The dotted line on the arrow represents dependence on occurrence, while the symbol circle at the end of the arrow indicates that the preceding term serves as a link to the following term. The symbol rhombus at the end of the arrow further highlights a causal consequence for the subsequent terms.
In this context, the relationship between the elements in Figure 2 develops through the co-production of knowledge and the co-management of decisions, which form the foundation of this relationship. As shown by the dotted line on the arrow, this process can only take place when the community actively engages, reinforcing their essential role in the system.
Similarly, community participation relies on the community awareness of environmental education and the perception of the fair distribution of benefits at the local level. This indicates the fundamental role of environmental education in encouraging community involvement and strengthening a sense of shared responsibility.

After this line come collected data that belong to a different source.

/-! ## Tiles, stables and faults -/

/-- R25, R26, R27: a swap makes the filled shadow registers active and the active ones shadow, whose registers then take the walker's next slice where
there is one, and the accumulators hold what the lanes have taken so far; with its last slice the tile drains. The first swap of a tile waits for the
arbiter of its stable (R392). R39, R40, R83: a drained tile commits: its flags join its command's, its stable's and its tenant's; memory stays as it is
until the command completes.
What of it is the model's own reading or choice: log entries 8, 35, 65 and 81. -/
def Obligations.TilesSwapAndCommit : Prop :=
  (∀ (s g : State) (id ti : Nat) (c : Cmd) (t : Tile), s.tile? id ti = some (c, t) → s.tilesMove c.tenant = true → t.state = .fill ∨ t.state = .run →
    t.swapped < t.slices → s.tileHeld c t = false → (s.stable t.stable).service = 0 → s.stableRuns t.stable id ti = false →
    s.stableCurrent t.stable = true → t.swapped ≠ 0 ∨ s.holdsTiles t.stable = false → s.obj oSpurEnable ≠ 1 →
    (s.setTile id ti t).takeStable t id ti = some g →
    ∃ u, exec (.shadowSwap id ti) s = .next u ∧
      (u.stable t.stable).active = (if (s.stable t.stable).shadowTag = some (id, ti, t.swapped) then (s.stable t.stable).shadow
        else tileSlice (c.stationary.getD t.prod ⟨1, 1, 0, false, 256, [], []⟩) t t.swapped) ∧
      (u.stable t.stable).activeTag = some (id, ti, t.swapped) ∧
      ((g.nextFill t.stable id ti t.swapped t).isNone = true → (u.stable t.stable).shadow = (s.stable t.stable).active) ∧
      (∀ p x tag, g.nextFill t.stable id ti t.swapped t = some (p, x, tag) → (u.stable t.stable).shadow = tileSlice p x tag.2.2 ∧
        (u.stable t.stable).shadowTag = some tag) ∧
      (u.stable t.stable).acc = tileAcc (c.stationary.getD t.prod ⟨1, 1, 0, false, 256, [], []⟩) t (t.swapped + 1) ∧
      (∀ p, p ≠ t.stable → u.stable p = s.stable p) ∧
      u.tile? id ti = some ({ c with tiles := c.tiles.set ti { t with swapped := t.swapped + 1, state := if t.swapped + 1 = t.slices then .drain else .run } },
        { t with swapped := t.swapped + 1, state := if t.swapped + 1 = t.slices then .drain else .run }) ∧
      u = { s with exec := u.exec, sched := u.sched }) ∧
  (∀ (s : State) (id ti : Nat) (t : Tile), t.swapped ≠ 0 → s.takeStable t id ti = some s) ∧
  (∀ (s : State) (id ti ns : Nat) (c : Cmd) (t : Tile) (l n : Nat), s.tile? id ti = some (c, t) → s.tilesMove c.tenant = true → t.state = .drain →
    lastSegmentReady c t = true → s.tileHeld c t = false → (s.stable t.stable).service = 0 → (s.stable t.stable).logical = some l → c.tenant = some n →
    n < 1024 → l < 128 → s.obj oSpurEnable ≠ 1 → t.grant = 0 → s.coll? id = none →
    ∃ u c', exec (.tileCommit id ti ns) s = .next u ∧ u.cmd? id = some c' ∧ c'.flags = c.flags ||| t.flags ∧ c'.tiles[ti]? = some { t with state := .done } ∧
      c'.writes = c.writes ∧ u.obj (oStableFlags l) = s.obj (oStableFlags l) ||| t.flags.toNat ∧
      u.obj (oTenantFlags n) = s.obj (oTenantFlags n) ||| t.flags.toNat ∧ u.mem = s.mem ∧ u.queues = s.queues ∧ u.regs = s.regs)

Likewise, local adaptive capacity, which is the ability of a community to adapt to changing socio-ecological conditions, hinges on the integration of knowledge co-production and jointly practiced decision co-management. This integration is essential for adopting socio-ecological resilience—the ability of an ecosystem to absorb and recover from disturbances—ultimately contributing to local socio-economic development.

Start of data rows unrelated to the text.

theorem good_cmdLoses {p : List Instr} {s : State} (h : Good p s) {dev c} : Good p (State.cmdLoses s dev c) := by
  unfold State.cmdLoses
  split
  · split
    · exact good_setCmd ‹_›
    · assumption
  · split
    · exact good_failCmd ‹_›
    · assumption

theorem good_loseDevice {p : List Instr} {s : State} (h : Good p s) {dev} : Good p (State.loseDevice s dev) := by
  unfold State.loseDevice
  dsimp only
  apply good_event
  apply good_collsLose
  apply good_foldl
  · exact good_setObj (good_mk (good_dropStreams ‹_›))
  · intros
    exact good_cmdLoses ‹_›

theorem good_e2eUnreachable {p : List Instr} {s : State} (h : Good p s) {dev} : Good p (State.e2eUnreachable s dev) := by
  unfold State.e2eUnreachable
  split
  · assumption
  · split
    · exact good_loseDevice ‹_›
    · assumption

theorem good_peerEpoch {p : List Instr} {s : State} (h : Good p s) {d boot} : Good p (State.peerEpoch s d boot) := by
  unfold State.peerEpoch
  dsimp only
  split
  · exact good_mk ‹_›
  · exact good_heardFrom (good_loseDevice (good_mk ‹_›))

/-! ## Machine/Links.lean -/

theorem good_setLink {p : List Instr} {s : State} (h : Good p s) {a1 st} : Good p (State.setLink s a1 st) := by
  unfold State.setLink
  exact good_traceLink (good_setObj ‹_›)

theorem good_unloadPort {p : List Instr} {s : State} (h : Good p s) {a1} : Good p (State.unloadPort s a1) := by
  unfold State.unloadPort
  dsimp only
  apply good_foldl
  · exact good_mapChanged (good_setPort ‹_›)
  · intros
    exact good_forward ‹_›

theorem good_stopPort {p : List Instr} {s : State} (h : Good p s) {a1 st cause} : Good p (State.stopPort s a1 st cause) := by
  unfold State.stopPort
  dsimp only
  apply good_setPort
  split
  · exact good_unloadPort (good_event (good_setLink ‹_›))
  · exact good_setLink ‹_›

theorem good_retrain {p : List Instr} {s : State} (h : Good p s) {a1 cause} : Good p (State.retrain s a1 cause) := by
  unfold State.retrain
  exact good_stopPort ‹_›

theorem good_sendDiscovery {p : List Instr} {s : State} (h : Good p s) {a1} : Good p (State.sendDiscovery s a1) := by
  unfold State.sendDiscovery
  exact good_outPacket ‹_›

theorem good_sendParams {p : List Instr} {s : State} (h : Good p s) {a1} : Good p (State.sendParams s a1) := by
  unfold State.sendParams
  dsimp only
  exact good_outPacket ‹_›

theorem good_linkTraining {p : List Instr} {s : State} (h : Good p s) {a1 ok} : Good p (State.linkTraining s a1 ok) := by
  unfold State.linkTraining
  dsimp only
  split
  · assumption
  · split
    · exact good_sendDiscovery (good_setLink (good_setPort ‹_›))
    · split
      · split
        · exact good_setPort ‹_›
        · exact good_setPort ‹_›
      · split
        · exact good_setPort ‹_›
        · exact good_setLink (good_setPort ‹_›)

Thus, Figure 2 illustrates how the five premises highlighted above are integrated, representing the connections among these elements in a causally linked and interdependent manner, emphasising that we are all part of a broader, interconnected system.

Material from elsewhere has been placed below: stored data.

-- ==== Sys2Proof/Laws/State.lean ====
section
/-! SUPPORT. One lemma per field per update of State: the groups an update leaves as they were, and what it puts where. -/

namespace Sys2Proof.Machine

@[simp] theorem State.answerObj_mem (s : State) res v seq : (State.answerObj s res v seq).mem = s.mem := rfl
@[simp] theorem State.answerObj_queues (s : State) res v seq : (State.answerObj s res v seq).queues = s.queues := rfl
@[simp] theorem State.answerObj_regs (s : State) res v seq : (State.answerObj s res v seq).regs = s.regs := rfl
@[simp] theorem State.answerObj_exec (s : State) res v seq : (State.answerObj s res v seq).exec = s.exec := rfl
@[simp] theorem State.answerObj_remuda (s : State) res v seq : (State.answerObj s res v seq).remuda = s.remuda := rfl
@[simp] theorem State.answerObj_ostler (s : State) res v seq : (State.answerObj s res v seq).ostler = s.ostler := rfl
@[simp] theorem State.answerObj_power (s : State) res v seq : (State.answerObj s res v seq).power = s.power := rfl
@[simp] theorem State.answerObj_sched (s : State) res v seq : (State.answerObj s res v seq).sched = s.sched := rfl
@[simp] theorem State.answerObj_fabric (s : State) res v seq : (State.answerObj s res v seq).fabric = s.fabric := rfl
@[simp] theorem State.answerObj_obs (s : State) res v seq : (State.answerObj s res v seq).obs = s.obs := rfl
@[simp] theorem State.answerObj_codec (s : State) res v seq : (State.answerObj s res v seq).codec = s.codec := rfl
@[simp] theorem State.answerObj_freeCount (s : State) res v seq : (State.answerObj s res v seq).freeCount = s.freeCount := rfl
@[simp] theorem State.answerObj_pending (s : State) res v seq : (State.answerObj s res v seq).pending = s.pending := rfl

@[simp] theorem State.writeObj_mem (s : State) key v : (State.writeObj s key v).mem = s.mem := rfl
@[simp] theorem State.writeObj_queues (s : State) key v : (State.writeObj s key v).queues = s.queues := rfl
@[simp] theorem State.writeObj_regs (s : State) key v : (State.writeObj s key v).regs = s.regs := rfl
@[simp] theorem State.writeObj_exec (s : State) key v : (State.writeObj s key v).exec = s.exec := rfl
@[simp] theorem State.writeObj_remuda (s : State) key v : (State.writeObj s key v).remuda = s.remuda := rfl
@[simp] theorem State.writeObj_ostler (s : State) key v : (State.writeObj s key v).ostler = s.ostler := rfl
@[simp] theorem State.writeObj_power (s : State) key v : (State.writeObj s key v).power = s.power := rfl
@[simp] theorem State.writeObj_sched (s : State) key v : (State.writeObj s key v).sched = s.sched := rfl
@[simp] theorem State.writeObj_fabric (s : State) key v : (State.writeObj s key v).fabric = s.fabric := rfl
@[simp] theorem State.writeObj_obs (s : State) key v : (State.writeObj s key v).obs = s.obs := rfl
@[simp] theorem State.writeObj_codec (s : State) key v : (State.writeObj s key v).codec = s.codec := rfl
@[simp] theorem State.writeObj_freeCount (s : State) key v : (State.writeObj s key v).freeCount = s.freeCount := rfl
@[simp] theorem State.writeObj_pending (s : State) key v : (State.writeObj s key v).pending = s.pending := rfl

@[simp] theorem State.setObj_mem (s : State) key v : (State.setObj s key v).mem = s.mem := rfl
@[simp] theorem State.setObj_queues (s : State) key v : (State.setObj s key v).queues = s.queues := rfl
@[simp] theorem State.setObj_regs (s : State) key v : (State.setObj s key v).regs = s.regs := rfl
@[simp] theorem State.setObj_exec (s : State) key v : (State.setObj s key v).exec = s.exec := rfl
@[simp] theorem State.setObj_remuda (s : State) key v : (State.setObj s key v).remuda = s.remuda := rfl
@[simp] theorem State.setObj_ostler (s : State) key v : (State.setObj s key v).ostler = s.ostler := rfl
@[simp] theorem State.setObj_power (s : State) key v : (State.setObj s key v).power = s.power := rfl
@[simp] theorem State.setObj_sched (s : State) key v : (State.setObj s key v).sched = s.sched := rfl
@[simp] theorem State.setObj_fabric (s : State) key v : (State.setObj s key v).fabric = s.fabric := rfl
@[simp] theorem State.setObj_obs (s : State) key v : (State.setObj s key v).obs = s.obs := rfl
@[simp] theorem State.setObj_codec (s : State) key v : (State.setObj s key v).codec = s.codec := rfl
@[simp] theorem State.setObj_freeCount (s : State) key v : (State.setObj s key v).freeCount = s.freeCount := rfl
@[simp] theorem State.setObj_pending (s : State) key v : (State.setObj s key v).pending = s.pending := rfl

@[simp] theorem State.notify_mem (s : State) a0 : (State.notify s a0).mem = s.mem := rfl
@[simp] theorem State.notify_queues (s : State) a0 : (State.notify s a0).queues = s.queues := rfl
@[simp] theorem State.notify_regs (s : State) a0 : (State.notify s a0).regs = s.regs := rfl
@[simp] theorem State.notify_exec (s : State) a0 : (State.notify s a0).exec = s.exec := rfl
@[simp] theorem State.notify_remuda (s : State) a0 : (State.notify s a0).remuda = s.remuda := rfl
@[simp] theorem State.notify_ostler (s : State) a0 : (State.notify s a0).ostler = s.ostler := rfl
@[simp] theorem State.notify_power (s : State) a0 : (State.notify s a0).power = s.power := rfl
@[simp] theorem State.notify_sched (s : State) a0 : (State.notify s a0).sched = s.sched := rfl
@[simp] theorem State.notify_fabric (s : State) a0 : (State.notify s a0).fabric = s.fabric := rfl
@[simp] theorem State.notify_obs (s : State) a0 : (State.notify s a0).obs = s.obs := rfl
@[simp] theorem State.notify_codec (s : State) a0 : (State.notify s a0).codec = s.codec := rfl
@[simp] theorem State.notify_freeCount (s : State) a0 : (State.notify s a0).freeCount = s.freeCount := rfl
@[simp] theorem State.notify_pending (s : State) a0 : (State.notify s a0).pending = s.pending := rfl

@[simp] theorem State.sendVector_mem (s : State) f v : (State.sendVector s f v).mem = s.mem := rfl
@[simp] theorem State.sendVector_queues (s : State) f v : (State.sendVector s f v).queues = s.queues := rfl
@[simp] theorem State.sendVector_dict (s : State) f v : (State.sendVector s f v).dict = s.dict := rfl
@[simp] theorem State.sendVector_exec (s : State) f v : (State.sendVector s f v).exec = s.exec := rfl
@[simp] theorem State.sendVector_remuda (s : State) f v : (State.sendVector s f v).remuda = s.remuda := rfl
@[simp] theorem State.sendVector_ostler (s : State) f v : (State.sendVector s f v).ostler = s.ostler := rfl
@[simp] theorem State.sendVector_power (s : State) f v : (State.sendVector s f v).power = s.power := rfl
@[simp] theorem State.sendVector_sched (s : State) f v : (State.sendVector s f v).sched = s.sched := rfl
@[simp] theorem State.sendVector_fabric (s : State) f v : (State.sendVector s f v).fabric = s.fabric := rfl
@[simp] theorem State.sendVector_obs (s : State) f v : (State.sendVector s f v).obs = s.obs := rfl
@[simp] theorem State.sendVector_codec (s : State) f v : (State.sendVector s f v).codec = s.codec := rfl
@[simp] theorem State.sendVector_freeCount (s : State) f v : (State.sendVector s f v).freeCount = s.freeCount := rfl
@[simp] theorem State.sendVector_pending (s : State) f v : (State.sendVector s f v).pending = s.pending := rfl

Integrating these premises creates a holistic approach to achieving socio-ecological resilience through co-management and co-production practices in ecotourism and the environmental sustainability of food practices, as highlighted by [109], who pointed out that granting authority to local communities can lead to a sustainable regenerative socio-ecological cycle for resource use, since adaptive and collaborative co-management strengthens the resilience of socio-ecological systems (SESs). Thus, the analysed studies demonstrate that integrating collaborative and community-inclusive participation through co-management and knowledge co-production is crucial for achieving socio-ecological resilience, which affects food preservation and the sustainable management of resources. Furthermore, the reviewed works underscore the importance of environmental education programmes tied to tourism and flexible institutions open to dialogue with the community.
In this sense, sustainable development of ecotourism can only be achieved by resilient socio-ecological systems that involve the adaptive capacity of communities within the tourism system through knowledge co-production and decision-making co-management processes, as emphasised by [110]. However, these processes are only achieved when the community is aware of environmental education opportunities and perceives distributive justice in tourism’s costs and benefits. Consequently, ecotourism becomes a regenerative practice capable of promoting the environmental conservation of food and subsistence systems, as well as local socio-economic development, along with the capacity to restore and adapt tourist destinations.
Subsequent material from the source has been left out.